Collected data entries
--- START ---

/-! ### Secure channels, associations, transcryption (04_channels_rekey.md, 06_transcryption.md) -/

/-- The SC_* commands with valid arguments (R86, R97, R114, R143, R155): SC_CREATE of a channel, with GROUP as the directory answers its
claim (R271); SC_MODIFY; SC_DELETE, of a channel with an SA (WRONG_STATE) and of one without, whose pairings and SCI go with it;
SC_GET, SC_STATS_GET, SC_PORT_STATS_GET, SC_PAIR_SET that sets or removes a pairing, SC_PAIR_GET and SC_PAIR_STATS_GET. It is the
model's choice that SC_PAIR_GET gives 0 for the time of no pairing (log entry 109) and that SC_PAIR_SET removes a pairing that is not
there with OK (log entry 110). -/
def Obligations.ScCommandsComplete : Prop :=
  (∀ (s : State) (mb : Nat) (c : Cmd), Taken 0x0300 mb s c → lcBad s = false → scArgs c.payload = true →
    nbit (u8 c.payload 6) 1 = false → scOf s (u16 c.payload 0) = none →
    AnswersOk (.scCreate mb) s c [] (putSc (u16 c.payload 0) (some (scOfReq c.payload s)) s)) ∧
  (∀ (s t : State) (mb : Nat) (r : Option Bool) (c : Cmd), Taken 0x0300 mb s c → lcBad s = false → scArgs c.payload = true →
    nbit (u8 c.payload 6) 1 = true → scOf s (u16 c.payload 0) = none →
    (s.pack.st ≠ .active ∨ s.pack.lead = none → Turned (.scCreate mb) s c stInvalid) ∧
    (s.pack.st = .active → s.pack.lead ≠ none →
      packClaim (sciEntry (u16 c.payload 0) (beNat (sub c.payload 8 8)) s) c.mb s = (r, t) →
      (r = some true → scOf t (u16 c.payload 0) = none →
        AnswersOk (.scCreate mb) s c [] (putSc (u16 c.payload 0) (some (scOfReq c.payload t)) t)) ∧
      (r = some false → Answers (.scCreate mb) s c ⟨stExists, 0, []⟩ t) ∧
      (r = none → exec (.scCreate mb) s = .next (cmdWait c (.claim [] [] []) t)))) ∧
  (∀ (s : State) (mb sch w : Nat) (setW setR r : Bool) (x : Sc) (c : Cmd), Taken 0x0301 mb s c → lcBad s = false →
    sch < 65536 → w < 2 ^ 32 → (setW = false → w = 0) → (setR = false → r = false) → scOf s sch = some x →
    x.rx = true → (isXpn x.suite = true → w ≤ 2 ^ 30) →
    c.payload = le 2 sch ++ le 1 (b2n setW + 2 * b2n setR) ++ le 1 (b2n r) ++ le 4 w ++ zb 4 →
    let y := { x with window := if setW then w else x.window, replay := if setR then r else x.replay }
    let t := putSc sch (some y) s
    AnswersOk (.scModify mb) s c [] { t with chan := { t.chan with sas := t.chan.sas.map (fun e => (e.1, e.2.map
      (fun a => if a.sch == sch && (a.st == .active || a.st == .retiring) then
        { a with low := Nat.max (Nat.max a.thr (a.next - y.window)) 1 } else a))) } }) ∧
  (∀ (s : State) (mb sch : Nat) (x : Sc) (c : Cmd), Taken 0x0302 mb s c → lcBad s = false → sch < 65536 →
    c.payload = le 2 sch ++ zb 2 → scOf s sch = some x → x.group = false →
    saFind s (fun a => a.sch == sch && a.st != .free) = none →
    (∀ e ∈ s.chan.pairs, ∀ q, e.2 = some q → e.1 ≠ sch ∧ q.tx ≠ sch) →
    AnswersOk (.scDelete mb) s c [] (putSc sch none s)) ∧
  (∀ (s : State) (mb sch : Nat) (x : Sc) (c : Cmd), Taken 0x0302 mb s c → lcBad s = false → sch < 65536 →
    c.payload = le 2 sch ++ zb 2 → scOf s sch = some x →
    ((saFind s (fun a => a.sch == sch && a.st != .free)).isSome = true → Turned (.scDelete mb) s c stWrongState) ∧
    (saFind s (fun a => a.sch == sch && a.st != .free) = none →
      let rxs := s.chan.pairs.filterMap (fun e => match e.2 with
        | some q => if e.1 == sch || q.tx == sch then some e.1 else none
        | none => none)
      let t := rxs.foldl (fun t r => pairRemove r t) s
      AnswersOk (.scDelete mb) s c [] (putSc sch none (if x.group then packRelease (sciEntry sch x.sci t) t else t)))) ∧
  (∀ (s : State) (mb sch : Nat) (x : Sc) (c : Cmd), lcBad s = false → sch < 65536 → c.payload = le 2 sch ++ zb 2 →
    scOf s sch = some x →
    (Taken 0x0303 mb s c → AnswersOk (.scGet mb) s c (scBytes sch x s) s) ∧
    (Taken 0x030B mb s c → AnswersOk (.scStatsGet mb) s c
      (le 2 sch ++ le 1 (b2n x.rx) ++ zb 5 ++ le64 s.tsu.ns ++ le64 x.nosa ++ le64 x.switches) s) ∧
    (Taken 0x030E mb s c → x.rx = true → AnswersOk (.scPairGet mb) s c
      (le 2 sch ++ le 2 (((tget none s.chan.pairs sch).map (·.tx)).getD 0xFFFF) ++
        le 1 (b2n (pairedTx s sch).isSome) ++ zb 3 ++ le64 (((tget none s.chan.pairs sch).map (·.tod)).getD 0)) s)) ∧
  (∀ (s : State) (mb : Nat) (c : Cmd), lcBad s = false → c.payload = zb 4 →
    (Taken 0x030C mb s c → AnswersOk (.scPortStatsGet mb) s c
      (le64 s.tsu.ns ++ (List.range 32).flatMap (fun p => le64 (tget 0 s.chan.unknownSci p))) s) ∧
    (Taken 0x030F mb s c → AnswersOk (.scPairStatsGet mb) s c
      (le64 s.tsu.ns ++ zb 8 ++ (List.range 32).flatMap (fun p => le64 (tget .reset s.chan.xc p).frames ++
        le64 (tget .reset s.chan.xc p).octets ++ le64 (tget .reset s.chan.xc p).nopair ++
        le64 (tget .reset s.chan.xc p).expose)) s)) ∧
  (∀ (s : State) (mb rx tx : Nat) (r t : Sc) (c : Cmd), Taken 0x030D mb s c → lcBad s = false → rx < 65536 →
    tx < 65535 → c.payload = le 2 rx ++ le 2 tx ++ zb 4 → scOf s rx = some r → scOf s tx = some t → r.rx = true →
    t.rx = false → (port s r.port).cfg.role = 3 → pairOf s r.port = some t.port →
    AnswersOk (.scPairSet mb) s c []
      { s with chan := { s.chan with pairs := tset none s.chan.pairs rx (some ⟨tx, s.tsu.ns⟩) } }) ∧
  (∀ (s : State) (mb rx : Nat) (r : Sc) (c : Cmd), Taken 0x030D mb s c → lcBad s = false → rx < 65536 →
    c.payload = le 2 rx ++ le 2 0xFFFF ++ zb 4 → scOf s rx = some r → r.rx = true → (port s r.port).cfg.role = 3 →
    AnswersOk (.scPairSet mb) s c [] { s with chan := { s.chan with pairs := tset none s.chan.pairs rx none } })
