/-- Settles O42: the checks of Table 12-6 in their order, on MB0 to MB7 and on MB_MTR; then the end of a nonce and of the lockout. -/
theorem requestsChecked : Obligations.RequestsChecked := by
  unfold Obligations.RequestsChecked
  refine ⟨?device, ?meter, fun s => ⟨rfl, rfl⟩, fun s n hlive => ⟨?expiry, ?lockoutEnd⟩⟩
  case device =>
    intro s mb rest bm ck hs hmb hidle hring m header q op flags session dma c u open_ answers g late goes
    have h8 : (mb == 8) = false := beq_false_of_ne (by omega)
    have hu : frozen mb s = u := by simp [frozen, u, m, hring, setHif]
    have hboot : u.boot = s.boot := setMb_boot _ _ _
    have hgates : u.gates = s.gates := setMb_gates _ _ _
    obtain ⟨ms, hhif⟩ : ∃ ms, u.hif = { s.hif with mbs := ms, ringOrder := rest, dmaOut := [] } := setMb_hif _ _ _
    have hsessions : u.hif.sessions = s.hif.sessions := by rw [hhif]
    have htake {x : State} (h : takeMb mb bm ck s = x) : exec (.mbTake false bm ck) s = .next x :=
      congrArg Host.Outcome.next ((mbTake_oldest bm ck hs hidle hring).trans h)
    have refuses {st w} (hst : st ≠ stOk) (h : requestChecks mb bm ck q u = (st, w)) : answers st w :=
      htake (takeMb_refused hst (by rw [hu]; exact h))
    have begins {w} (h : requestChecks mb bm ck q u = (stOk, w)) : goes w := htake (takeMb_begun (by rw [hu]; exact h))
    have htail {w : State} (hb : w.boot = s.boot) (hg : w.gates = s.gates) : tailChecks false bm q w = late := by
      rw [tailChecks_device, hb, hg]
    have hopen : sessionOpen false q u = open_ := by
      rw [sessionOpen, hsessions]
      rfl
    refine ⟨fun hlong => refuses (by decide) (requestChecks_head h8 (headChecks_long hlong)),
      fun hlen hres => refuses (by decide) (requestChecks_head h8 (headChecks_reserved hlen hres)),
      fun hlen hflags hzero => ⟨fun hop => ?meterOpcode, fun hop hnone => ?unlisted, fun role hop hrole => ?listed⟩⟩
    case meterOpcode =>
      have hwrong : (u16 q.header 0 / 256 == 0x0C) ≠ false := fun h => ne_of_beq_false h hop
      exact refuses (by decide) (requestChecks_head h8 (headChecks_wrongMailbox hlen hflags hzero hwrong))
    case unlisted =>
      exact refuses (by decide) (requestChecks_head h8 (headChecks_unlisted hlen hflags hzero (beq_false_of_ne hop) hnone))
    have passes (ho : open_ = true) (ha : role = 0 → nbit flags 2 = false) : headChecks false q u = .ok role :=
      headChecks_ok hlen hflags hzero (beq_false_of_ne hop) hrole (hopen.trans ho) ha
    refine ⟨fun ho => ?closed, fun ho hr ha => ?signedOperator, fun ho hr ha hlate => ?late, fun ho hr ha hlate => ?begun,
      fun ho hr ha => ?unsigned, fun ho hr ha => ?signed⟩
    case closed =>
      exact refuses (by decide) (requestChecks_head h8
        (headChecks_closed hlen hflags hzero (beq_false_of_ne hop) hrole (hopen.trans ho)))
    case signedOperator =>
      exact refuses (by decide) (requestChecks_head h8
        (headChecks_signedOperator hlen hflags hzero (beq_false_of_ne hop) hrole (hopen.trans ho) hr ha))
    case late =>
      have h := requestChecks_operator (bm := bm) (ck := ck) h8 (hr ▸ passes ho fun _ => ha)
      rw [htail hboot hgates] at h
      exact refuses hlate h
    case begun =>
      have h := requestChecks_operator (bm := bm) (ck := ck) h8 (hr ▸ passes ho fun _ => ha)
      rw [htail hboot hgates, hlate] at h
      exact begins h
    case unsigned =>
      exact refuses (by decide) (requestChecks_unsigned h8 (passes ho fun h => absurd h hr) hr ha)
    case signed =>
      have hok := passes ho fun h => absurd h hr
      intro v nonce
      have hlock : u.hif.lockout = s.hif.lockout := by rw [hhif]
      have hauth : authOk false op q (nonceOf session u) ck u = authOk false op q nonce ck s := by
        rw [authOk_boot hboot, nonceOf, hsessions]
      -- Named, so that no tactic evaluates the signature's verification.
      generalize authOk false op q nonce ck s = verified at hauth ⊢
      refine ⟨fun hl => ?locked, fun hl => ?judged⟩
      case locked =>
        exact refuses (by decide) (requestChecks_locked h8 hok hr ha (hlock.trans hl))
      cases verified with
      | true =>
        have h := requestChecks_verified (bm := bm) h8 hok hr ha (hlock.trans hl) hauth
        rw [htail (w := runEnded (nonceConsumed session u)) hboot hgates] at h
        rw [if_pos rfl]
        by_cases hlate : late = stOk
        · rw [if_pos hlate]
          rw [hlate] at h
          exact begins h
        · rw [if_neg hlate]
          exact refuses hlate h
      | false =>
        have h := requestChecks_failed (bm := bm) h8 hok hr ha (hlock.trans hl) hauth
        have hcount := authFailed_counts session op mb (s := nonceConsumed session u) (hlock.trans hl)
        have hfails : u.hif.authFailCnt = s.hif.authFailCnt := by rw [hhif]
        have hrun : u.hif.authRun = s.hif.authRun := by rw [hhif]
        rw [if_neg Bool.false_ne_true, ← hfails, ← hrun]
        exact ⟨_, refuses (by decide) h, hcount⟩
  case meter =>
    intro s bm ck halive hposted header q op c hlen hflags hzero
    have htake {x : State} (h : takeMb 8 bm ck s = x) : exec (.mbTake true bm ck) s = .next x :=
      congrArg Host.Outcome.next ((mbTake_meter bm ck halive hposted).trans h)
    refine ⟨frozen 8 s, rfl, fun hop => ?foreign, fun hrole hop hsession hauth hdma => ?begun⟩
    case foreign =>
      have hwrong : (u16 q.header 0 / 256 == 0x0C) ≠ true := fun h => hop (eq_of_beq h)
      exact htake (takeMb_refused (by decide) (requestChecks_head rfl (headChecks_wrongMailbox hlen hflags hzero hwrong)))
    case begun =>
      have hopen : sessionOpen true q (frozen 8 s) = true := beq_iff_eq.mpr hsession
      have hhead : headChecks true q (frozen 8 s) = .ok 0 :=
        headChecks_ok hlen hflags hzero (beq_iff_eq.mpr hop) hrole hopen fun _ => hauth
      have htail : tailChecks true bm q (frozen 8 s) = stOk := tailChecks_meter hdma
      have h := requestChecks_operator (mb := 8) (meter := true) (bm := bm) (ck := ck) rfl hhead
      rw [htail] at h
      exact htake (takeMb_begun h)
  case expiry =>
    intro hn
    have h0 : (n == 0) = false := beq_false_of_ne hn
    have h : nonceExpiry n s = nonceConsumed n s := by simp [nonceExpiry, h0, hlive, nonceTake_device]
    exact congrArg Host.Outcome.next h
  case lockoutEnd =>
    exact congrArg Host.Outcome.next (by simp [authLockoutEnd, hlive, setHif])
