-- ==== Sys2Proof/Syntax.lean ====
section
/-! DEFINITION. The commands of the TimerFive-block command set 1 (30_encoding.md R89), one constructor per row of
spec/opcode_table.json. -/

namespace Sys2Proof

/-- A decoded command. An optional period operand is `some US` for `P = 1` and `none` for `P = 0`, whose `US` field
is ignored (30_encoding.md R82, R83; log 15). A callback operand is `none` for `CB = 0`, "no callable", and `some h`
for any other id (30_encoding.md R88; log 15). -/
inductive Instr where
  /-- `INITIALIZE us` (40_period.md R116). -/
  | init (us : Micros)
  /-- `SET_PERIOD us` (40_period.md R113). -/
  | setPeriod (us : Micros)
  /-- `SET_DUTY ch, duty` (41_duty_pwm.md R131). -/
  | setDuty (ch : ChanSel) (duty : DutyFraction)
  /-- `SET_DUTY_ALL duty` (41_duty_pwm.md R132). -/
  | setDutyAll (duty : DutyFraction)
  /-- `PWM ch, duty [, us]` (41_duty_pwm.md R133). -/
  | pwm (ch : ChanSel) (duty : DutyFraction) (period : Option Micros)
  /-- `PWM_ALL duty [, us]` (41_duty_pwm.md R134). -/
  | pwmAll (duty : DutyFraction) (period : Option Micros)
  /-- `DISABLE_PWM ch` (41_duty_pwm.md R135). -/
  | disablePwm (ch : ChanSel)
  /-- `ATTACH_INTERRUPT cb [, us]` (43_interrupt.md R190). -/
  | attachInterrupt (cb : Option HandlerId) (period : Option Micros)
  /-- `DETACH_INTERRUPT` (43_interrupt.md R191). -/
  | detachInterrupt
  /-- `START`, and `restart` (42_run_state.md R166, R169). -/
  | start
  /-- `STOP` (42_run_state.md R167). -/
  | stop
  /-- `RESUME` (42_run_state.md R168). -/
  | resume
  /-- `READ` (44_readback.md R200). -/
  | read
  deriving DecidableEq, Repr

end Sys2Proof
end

--- END ---

▶ [ABOUT THIS EXERCISE] Look at the records above. Copy every line where the string "absurd" occurs.

▶ [YOUR RESPONSE]
      exact refuses (by decide) (requestChecks_unsigned h8 (passes ho fun h => absurd h hr) hr ha)
      have hok := passes ho fun h => absurd h hr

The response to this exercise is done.